Description of the task: Produce an exact copy of the lines below, starting at the first and ending with the line containing "else if 0x200".

(Data for review)

/-- The table of 02 R19: the access of a number, and whether only lane cores have it (02 R13, 23 R367). -/
def csrInfo (n : Nat) : Option (CsrAccess × Bool) :=
  if n ≤ 4 then some (.rw, true) else if n = 5 then some (.rw, false) else if 6 ≤ n && n ≤ 8 then some (.rw, true)
  else if 0x10 ≤ n && n ≤ 0x18 then some (.rw, false)
  else if 0x200 ≤ n && n ≤ 0x210 then some (.rw, false) else if n = 0x211 then some (.ro, false)
  else if n = 0x300 then some (.rw, false) else if n = 0x301 then some (.ro, false) else if n = 0x302 then some (.sv, false)
  else if 0x303 ≤ n && n ≤ 0x308 then some (.ro, false) else if n = 0x309 then some (.rw, false)
  else if n = 0x400 then some (.ro, false) else if 0x401 ≤ n && n ≤ 0x404 then some (.sv, false)
  else if 0x500 ≤ n && n ≤ 0x502 then some (.sv, false) else if 0x540 ≤ n && n ≤ 0x57F then some (.sv, false)
  else if n = 0x600 then some (.sv, false) else if n = 0x601 then some (.ro, false)
  else if 0x700 ≤ n && n ≤ 0x704 then some (.rw, false) else if n = 0x710 || n = 0x711 then some (.sv, false)
  else if 0x720 ≤ n && n ≤ 0x727 then some (.rw, true) else if n = 0x728 then some (.sv, false)
  else none

/-- Whether a kind of context has a register (02 R13, R20 checks 1 and 2). -/
def csrOn (k : CtxKind) (n : Nat) : Bool :=
  match csrInfo n with
  | some (_, laneOnly) => k == .lane || !laneOnly
  | none => false

/-- A decode trap; on a copy hart it ends the copy with CTPL (10 R205). -/
def decodeTrap {α : Type} (c : Cause) (tval : Word) : M α := fun s =>
  if s.t.kind = .hart then .error (.stay ((s.clearWatch c .before).endCopy s.t.coreid ctpl c.code tval))
  else .error (.trap c tval .before s)

/-- Whether the family's majors are forbidden to an auditable slice (22 R360). -/
def noseForbids (i : Instr) : Bool :=
  (31 ≤ i.major && i.major ≤ 38) || (40 ≤ i.major && i.major ≤ 42) ||
  (i.major == 39 && !(i == .exit || i == .yield || match i with | .now _ => true | _ => false))

/-- A decode trap unless the condition holds. -/
def decodeRequire (p : Bool) (c : Cause) (tval : Word) : M Unit := if p then pure () else decodeTrap c tval

/-- Whether an instruction moves values over the routers (11 R233, R234). -/
def Instr.onRouter : Instr → Bool
  | .xmit _ _ => true
  | .xrecv _ _ => true
  | _ => false

/-- The context's kind has the family and the registers; WELT runs in a gang only (02 R13). -/
def State.hasFamily (s : State) (i : Instr) : Bool :=
  familyOn s.t.kind i.major && (s.t.kind == .lane || !(i.isC || i.codes.any fun c => 32 ≤ c.toNat && c.toNat < 52)) &&
    (s.t.kind == .lane || !Instr.onRouter i) && (i.major != 40 || (s.gangOf s.t.coreid).isSome)

/-- The context's kind has the CSR (02 R20 checks 1 and 2). -/
def State.hasCsr (s : State) (i : Instr) : Bool :=
  match csrOf i with
  | some (n, _) => csrOn s.t.kind n
  | none => true

/-- The context may write the CSR, if the instruction writes (02 R20 check 3). -/
def State.mayWriteCsr (s : State) (i : Instr) : Bool :=
  match csrOf i with
  | some (n, true) =>
    match csrInfo n with
    | some (.ro, _) => false
    | some (.sv, _) => s.isSup s.t.coreid
    | _ => true
  | _ => true

/-- Check 6 of 04 R57: the context has the family, the registers and the CSR, and may write it. -/
def gateContext (i : Instr) (w : Word) : M Unit := do
  let s ← get
  decodeRequire (s.hasFamily i) .illop w
  decodeRequire (s.hasCsr i) .illop w
  decodeRequire (s.mayWriteCsr i) .perm w
  require (!(noseForbids i && s.auditable s.t.coreid)) .illop w

/-- The Welt port an instruction names: of several the one in b, then a, then d, whose code GANG reports (04 R57 has "the code
found"; log entry 79). -/
def portOf (i : Instr) : Option Code := i.codes.find? fun c => 48 ≤ c.toNat && c.toNat < 52

/-- Check 8 of 04 R57: ports outside a formed gang. -/
def gatePorts (i : Instr) : M Unit := do
  let s ← get
  match portOf i with
  | some c => require (s.formedGang s.t.coreid).isSome .gang (word c.toNat)
  | none => pure ()

/-- The first 32 bits of an instruction, the halfword of a C form: what ILLOP reports (04 R57). -/
def imageOf (i : Instr) : Word := word (encodeWord i)

/-- What an instruction reads beside its scalar, predicate and vector registers, as `badRegs` numbers it: shape slots from 72,
handles from 80, CSRs from 128. -/
def marksRead (i : Instr) : List Nat :=
  let m := i.major
  let vec := i.isC || (24 ≤ m && m ≤ 29)
  let q := match i with
    | .vcmp _ _ _ _ | .vsel _ _ _ _ => 0
    | _ => if 24 ≤ m && m ≤ 27 then bitsOf (encodeWord i) 25 3 else 0
  (match csrOf i with | some (n, _) => [128 + n] | none => []) ++
  (if vec then [128, 129] else []) ++ (if q = 0 then [] else [131, 132, 71 + q]) ++
  (if 31 ≤ m && m ≤ 34 then [128 + 0x210] else []) ++
  (match i with
  | .hbind _ _ _ => []
  | _ => (i.codes.filter fun c => 32 ≤ c.toNat && c.toNat < 48).map fun c => 48 + c.toNat) ++
  match i with
  | .rep _ _ _ _ => [133]
  | .eret => [128 + 0x703, 128 + 0x704]
  | .tagwany _ _ | .tagwall _ _ => [128 + 0x309]
  | .obnew _ _ _ => [128 + 0x300]
  | .shpst q _ => [71 + q.toNat]
  | .vqnt _ _ _ _ | .vdq _ _ _ _ | .vscale _ _ _ _ => [134]
  | _ => []

/-- Whether an instruction reads its activity's obligation table: OBJ, TASK and BSP, a read of `obmin`, a handle operand, whose
wait the table may forbid (09 R168, R176). -/
def readsTable (i : Instr) : Bool :=
  (37 ≤ i.major && i.major ≤ 39) || i.major == 41 || (match csrOf i with | some (n, _) => n == 0x301 | none => false) ||
    i.codes.any fun c => 32 ≤ c.toNat && c.toNat < 48

/-- A register, CSR or obligation entry that holds uncorrectable data traps at the first instruction that reads it (22 R351). -/
def gateMarks (i : Instr) : M Unit := do
  let s ← get
  require (s.t.badRegs.isEmpty || !(marksRead i).any s.t.badRegs.contains) .poison 0
  require (!(readsTable i && (s.table s.t.coreid).any (·.bad))) .poison 0

/-- Checks 6 and 8 of 04 R57, then the marks of uncorrectable data. -/
def gate (i : Instr) : M Unit := do
  gateContext i (imageOf i)
  gatePorts i
  gateMarks i

/-! Completing an instruction. -/

/-- The traps of the After class that a completed instruction may raise: a watch match of its own, an arrival that is due, a
step (23 R368, R369, R373). -/
def afterInstr : M Unit := do
  match ← readT Ctx.afterTrap with
  | some (c, v) => trapAs c v .after
  | none => pure ()

/-- The instruction completes and advances; `decision` and `dval` are what a gang's leader hands on (05 R71, 09 R167). -/
def retireWith (i : Instr) (decision dval : Word) : M Unit := do
  modS fun s => s.complete i.len decision dval
  afterInstr

def retire (i : Instr) : M Unit := retireWith i 0 0

/-- The instruction completes with the context's changes `f` and its pc at `target`, not advancing sequentially. -/
def jumpTo (target : Word) (f : Ctx → Ctx) : M Unit := do
  modS fun s => s.finish { f s.t with pc := target } 0 0
  afterInstr

/-! Returning from a trap. -/

/-- ERET's effect on the context (05 R82, 20 R330): TIP cleared, the pc at `tpc`, nothing else restored. -/
def Ctx.leave (t : Ctx) : Ctx := { t with tstat := t.tstat &&& ~~~(1#64), pc := t.tpc, mode := .running }

/-- The After-class traps that are due, taken: for an instruction that an event completed. -/
def State.afterTaken (s : State) : State :=
  match afterInstr s with
  | .error (.trap c v cls s1) => s1.takeTrap c v cls
  | _ => s

/-- The class of a trap that stands before the next instruction: one that a completed instruction has left (11 R219, 23 R373), or
the POISON of a handle wait that a reset has ended (20 R345, 07 R140). -/
def lateClass (c : Cause) : TrapClass := if c = .poison then .before else .after

/-- The trap that stands before the next instruction, taken. -/
def State.takeLate (s : State) : State :=
  match s.t.late with
  | some (c, v) => { s with t := { s.t with late := none } }.takeTrap c v (lateClass c)
  | none => s

/-- In a transfer phase an instruction that can stall traps with XPHASE (11 R231). -/
def notInTransfer (i : Instr) : M Unit := do
  let s ← get
  if (s.transferOf s.t.coreid).isSome then trapNow .xphase (imageOf i)

/-- An event's meaning: it has no context checks and no advance; without a fitting subject nothing happens. -/
def event (f : State → State) : M Unit := modS f

end Sys2Proof.Machine
end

(End Data for review)

Expected answer:
/-- The table of 02 R19: the access of a number, and whether only lane cores have it (02 R13, 23 R367). -/
def csrInfo (n : Nat) : Option (CsrAccess × Bool) :=
  if n ≤ 4 then some (.rw, true) else if n = 5 then some (.rw, false) else if 6 ≤ n && n ≤ 8 then some (.rw, true)
  else if 0x10 ≤ n && n ≤ 0x18 then some (.rw, false)
  else if 0x200 ≤ n && n ≤ 0x210 then some (.rw, false) else if n = 0x211 then some (.ro, false)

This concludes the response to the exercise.